Yorben Van Tichelt’s Ridley X-Night. © Cyclocross Magazine

You might see a lot of Ridley cyclocross bikes at your local race, and even read our recent pro profile of Adam Myerson’s Ridley X-Night, but it’s not every day you get to see one being raced by one of the top cyclocross teams in the world. Thanks to the intimate setting at China’s first-ever UCI cyclocross race, we were able to study Yorben Van Tichelt’s 2014 carbon Ridley X-Night cyclocross bike.

At just 19 years old, Van Tichelt is an up-and-coming Belgian junior racer on the Sunweb-Napoleon Games Cycling Team. Van Tichelt placed fifth at the UCI Cyclocross World Championships in Koksijde in 2012 and was at this year’s UCI cyclocross event held in China. He’s also a 13-time BMX Belgian National Champion, and is following the footsteps of racers like Sven Nys and Zdenek Stybar in crossing over from BMX to cyclocross. The Belgian makes his home in Oostmalle, where the European cyclocross season typically comes to a close each February.

Cyclocross Magazine grabbed a close-up look at Van Tichelt’s Ridley X-Night and got to check out some of the Belgian components that many here in the United States may not be familiar with.

The X-Night is made from Ridley’s proprietary blend of 30T-24T HM unidirectional carbon and features integrated cable routing, PF30 bottom bracket and a tapered head tube. The fork is a matching Oryx Pro full carbon monocoque Cross Series fork with cantilever bosses.
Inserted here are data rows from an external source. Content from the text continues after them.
-- ==== Sys2Proof/Machine/Ops.lean ====
section
/-!
DEFINITION. The named operations: the failure forms of 60_exceptions.md R202 and `finish` (42_session.md R160), the
decode start and the parser's states (40_codec.md R106 to R115), the sequencer's steps (R160), and the
interpretations (R164, R165, R167, R169, R174; R119).
-/

namespace Sys2Proof.Machine

/-- The outcome of a step of this machine. -/
abbrev StepOutcome := Host.Outcome State Fault Refusal

/-- `t_armed` brought to what R37 says it is, after `ps` or `rxq` was written. -/
def rearm (s : State) : State := { s with tArmed := timerArmed s.ps s.rxq }

/-! ## Results and failures -/

/-- `finish(r)`: the result with the overrun flag of that moment, `res_valid`, and the sequencer to RESULT
(R160). -/
def finish (status : Status) (payload : Payload) (info : Info) (s : State) : State :=
  rearm { s with
    res := { status := status, overrun := s.rxOverrun, payload := payload, info := info }
    resValid := true
    ps := .idle
    phase := .result }

/-- Success: no info (R86). -/
def finishOk (payload : Payload) (s : State) : State := finish .ok payload {} s

/-- TAKING A FAILURE in CHECK or INTERP: status, empty payload, info (R202). -/
def finishFail (kind : Status) (info : Info) (s : State) : State := finish kind .none info s

/-- MALFORMED_REQUEST with its reason (R204). -/
def finishMalformed (r : Reason) (s : State) : State :=
  finishFail .malformedRequest { code := reasonCode r } s

/-- TAKING A FAILURE during a decode: `f_kind`, `f_info`, and the parser to FAIL (R202). -/
def failDecode (kind : Status) (info : Info) (s : State) : State :=
  rearm { s with fKind := kind, fInfo := info, ps := .fail }

/-! ## The decode -/

/-- Phase RX with a fresh decode (R106): every parse register cleared, `rxq` and `p_buf` untouched. -/
def startDecode (s : State) : State :=
  rearm { s with
    phase := .rx
    ps := .ah1
    pId := 0
    pLen := 0
    pCmd := 0
    pChk := 0
    pSum := 0
    pN := 0
    fKind := .ok
    fInfo := {} }

/-- AH1 and AH2: the byte must be 0xFF (R107, R108). -/
def readHeader (here next : PState) (b : Byte) (s : State) : State :=
  if b = 0xFF then rearm { s with ps := next }
  else failDecode .framing { state := psCode here, byte := b } s

/-- RID (R109). -/
def readId (b : Byte) (s : State) : State :=
  rearm { s with pId := b, pSum := b, ps := .rlen }

/-- RLEN, with the length check of policy ABORT (R110). -/
def readLength (b : Byte) (s : State) : State :=
  let s' := { s with pLen := b, pSum := s.pSum + b }
  if b.toNat < 2 ∧ s.cfg.shortLength = .abort then failDecode .length { byte := b } s'
  else rearm { s' with ps := .rcmd }

/-- RCMD: straight to RCHK when no parameter is declared (R111). -/
def readCommand (b : Byte) (s : State) : State :=
  rearm { s with
    pCmd := b
    pSum := s.pSum + b
    ps := if s.pLen.toNat ≤ 2 then .rchk else .rpar }

/-- RPAR: one parameter byte into `p_buf[p_n]` (R112). A write beyond the buffer's depth is a fault. -/
def readParam (b : Byte) (s : State) : Except Fault State :=
  if s.pN < s.pBuf.length then
    .ok (rearm { s with
      pBuf := s.pBuf.set s.pN b
      pN := s.pN + 1
      pSum := s.pSum + b
      ps := if s.pN + 1 = s.pLen.toNat - 2 then .rchk else .rpar })
  else .error .paramBuffer

/-- RCHK: the checksum is tested first, then the length that policy ZERO_PARAMS let pass (R113). -/
def readChecksum (b : Byte) (s : State) : State :=
  let s' := { s with pChk := b }
  if checksumHolds s.pSum b then
    if s.pLen.toNat < 2 then failDecode .length { byte := s.pLen } s'
    else rearm { s' with ps := .done }
  else failDecode .checksum { expected := 0xFF - s.pSum, received := b } s'

/-- The parser's step on a popped byte, by state (R107 to R113). -/
def parseByte (b : Byte) (s : State) : Except Fault State :=
  match s.ps with
  | .ah1 => .ok (readHeader .ah1 .ah2 b s)
  | .ah2 => .ok (readHeader .ah2 .rid b s)
  | .rid => .ok (readId b s)
  | .rlen => .ok (readLength b s)
  | .rcmd => .ok (readCommand b s)
  | .rpar => readParam b s
  | .rchk => .ok (readChecksum b s)
  | .idle => .error .sequence
  | .done => .error .sequence
  | .fail => .error .sequence

/-- A computation of the next state, as an outcome. -/
def outcomeOf : Except Fault State → StepOutcome
  | .ok s => .next s
  | .error f => .fault f

/-- One read of the parser: `pop()` and its state's step (41_transport.md R143), or a wait with `rxq` empty. -/
def popAndParse (s : State) : StepOutcome :=
  match s.rxq with
  | [] => .next s
  | b :: rest => outcomeOf (parseByte b { s with rxq := rest })

/-- Phase RX (R160): the parser runs; once it has ended, the sequencer goes to INTERP in a step of its own
(log 12). -/
def rxStep (s : State) : StepOutcome :=
  match s.ps with
  | .done => .next { s with phase := .interp }
  | .fail => .next { s with phase := .interp }
  | .idle => .fault .sequence
  | _ => popAndParse s

/-- TIMEOUT in a read state with `rxq` empty (R115). -/
def timeoutDecode (s : State) : State := failDecode .timeout { state := psCode s.ps } s

/-! ## The sequencer's steps -/

/-- The whole request frame into `txq` in one step, and phase TX (R140, R160). -/
def emitRequest (frame : List Byte) (s : State) : State :=
  { s with txq := s.txq ++ frame, phase := .tx }

/-- What a command does once its CHECK has passed (R160). -/
def launch (p : Plan) (s : State) : State :=
  match p.request with
  | some frame => emitRequest frame s
  | none => if p.reply then startDecode s else { s with phase := .tx }

/-- The CHECK step: the first failing check finishes the command and emits nothing (R160). -/
def checkStep (p : Plan) (s : State) : State :=
  match p.verdict with
  | some r => finishMalformed r s
  | none => launch p s

/-- The TX step: a wait until `txq` is empty, then the decode or the result (R149, R160). -/
def txStep (p : Plan) (s : State) : State :=
  if s.txq = [] then
    if p.reply then startDecode s else finishOk .none s
  else s

/-- The INTERP step: a failed decode is propagated unchanged, else the command's own interpretation runs
(R164). -/
def interpStep (interpret : State → StepOutcome) (s : State) : StepOutcome :=
  match s.ps with
  | .fail => .next (finishFail s.fKind s.fInfo s)
  | .done => interpret s
  | _ => .fault .sequence

/-- A command's next step (R160). In IDLE and RESULT nothing runs (60_exceptions.md R208, R215). -/
def runCommand (p : Plan) (interpret : State → StepOutcome) (s : State) : StepOutcome :=
  match s.phase with
  | .idle => .next s
  | .check => .next (checkStep p s)
  | .tx => .next (txStep p s)
  | .rx => rxStep s
  | .interp => interpStep interpret s
  | .result => .next s

/-- A reserved `op` (R205): CHECK finishes it with ILLEGAL_COMMAND and its op; it never reaches TX, RX or INTERP. -/
def runIllegal (op : Byte) (s : State) : StepOutcome :=
  match s.phase with
  | .idle => .next s
  | .check => .next (finishFail .illegalCommand { code := op } s)
  | .tx => .fault .sequence
  | .rx => .fault .sequence
  | .interp => .fault .sequence
  | .result => .next s

/-- A wire request frame by itself (30_encoding.md R75 to R79): the CHECK step's budget check (R182) and emission
(R140). In any other phase no request is built and nothing happens (log 14). -/
def runRequest (params frame : List Byte) (s : State) : StepOutcome :=
  match s.phase with
  | .check =>
    match checkBudget s.cfg params with
    | some r => .next (finishMalformed r s)
    | none => .next (emitRequest frame s)
  | _ => .next s

/-! ## The interpretations -/

/-- SEND, SYNC_WRITE and FLUSH_TX, which expect no response whatever the target, have none (R163, log 18). -/
def interpretNothing (_ : State) : StepOutcome := .fault .sequence

/-- A value read from `p_buf`, or the model fault of R216(b). -/
def withParam {α : Type} (v : Option α) (k : α → State) : StepOutcome :=
  match v with
  | some a => .next (k a)
  | none => .fault .paramBuffer

/-- RECV: the whole packet, the command field unchecked (R119). -/
def interpretPacket (s : State) : StepOutcome :=
  withParam (decodedParams s) fun ps => finishOk (.packet s.pId s.pLen s.pCmd ps) s

/-- PING and `status_check()`: success iff the response command is NO_ERROR; the parameters are ignored (R165,
R169). -/
def interpretStatus (s : State) : StepOutcome :=
  if s.pCmd = s.cfg.noError then .next (finishOk .none s)
  else .next (finishFail .device { code := s.pCmd } s)

/-- READ_REG's classification by the parameter count, the command field unchecked (R166, R167). -/
def interpretRead (s : State) : StepOutcome :=
  match s.pN with
  | 0 => .next (finishFail .emptyResponse {} s)
  | 1 => withParam (paramAt s 0) fun b => finishOk (.byte b) s
  | 2 => withParam (paramHalf s 0) fun v => finishOk (.word v) s
  | _ => withParam (decodedParams s) fun ps => finishOk (.raw ps) s

/-- The timestamp and the positions of a sync-read response, if its buffer holds them (R174). -/
def syncPayload (w off n : Nat) (s : State) : Option Payload :=
  match paramStamp s, groupPositions s w off n 0 with
  | some ts, some pos => some (.sync ts pos)
  | _, _ => none

/-- `sync_read_interpret()`: DEVICE first, then the length tests, then the positions (R174). -/
def interpretSyncRead (n : Nat) (width : Byte) (s : State) : StepOutcome :=
  if s.pCmd ≠ s.cfg.noError then .next (finishFail .device { code := s.pCmd } s)
  else if s.pN < 4 ∨ (s.pN - 4) % width.toNat ≠ 0 ∨ (s.pN - 4) / width.toNat ≠ n then
    .next (finishFail .malformedLength { count := BitVec.ofNat 8 s.pN } s)
  else
    withParam (syncPayload width.toNat s.cfg.syncReadPosOffset.toNat n s) fun p => finishOk p s

end Sys2Proof.Machine
end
Ridley's matching ‘Cross Series carbon fork. © Cyclocross Magazine

Ridley’s matching Cross Series carbon fork. © Cyclocross Magazine

Shimano Dura Ace Di2 components make up the shifting and drivetrain with the exception of the light Rotor 3D+ compact cranks and Q-Rings, in a 36/46 combination. The Sunweb-Napoleon Games manager in China told Cyclocross Magazine that the team chose to still use Shimano Dura-Ace 7970 Di2 10-speed components instead of the newer 11-speed 9070 Di2 Components that Sven Nys has adopted for the 2013/2014 season, because of the wider cog spacing for muddy days.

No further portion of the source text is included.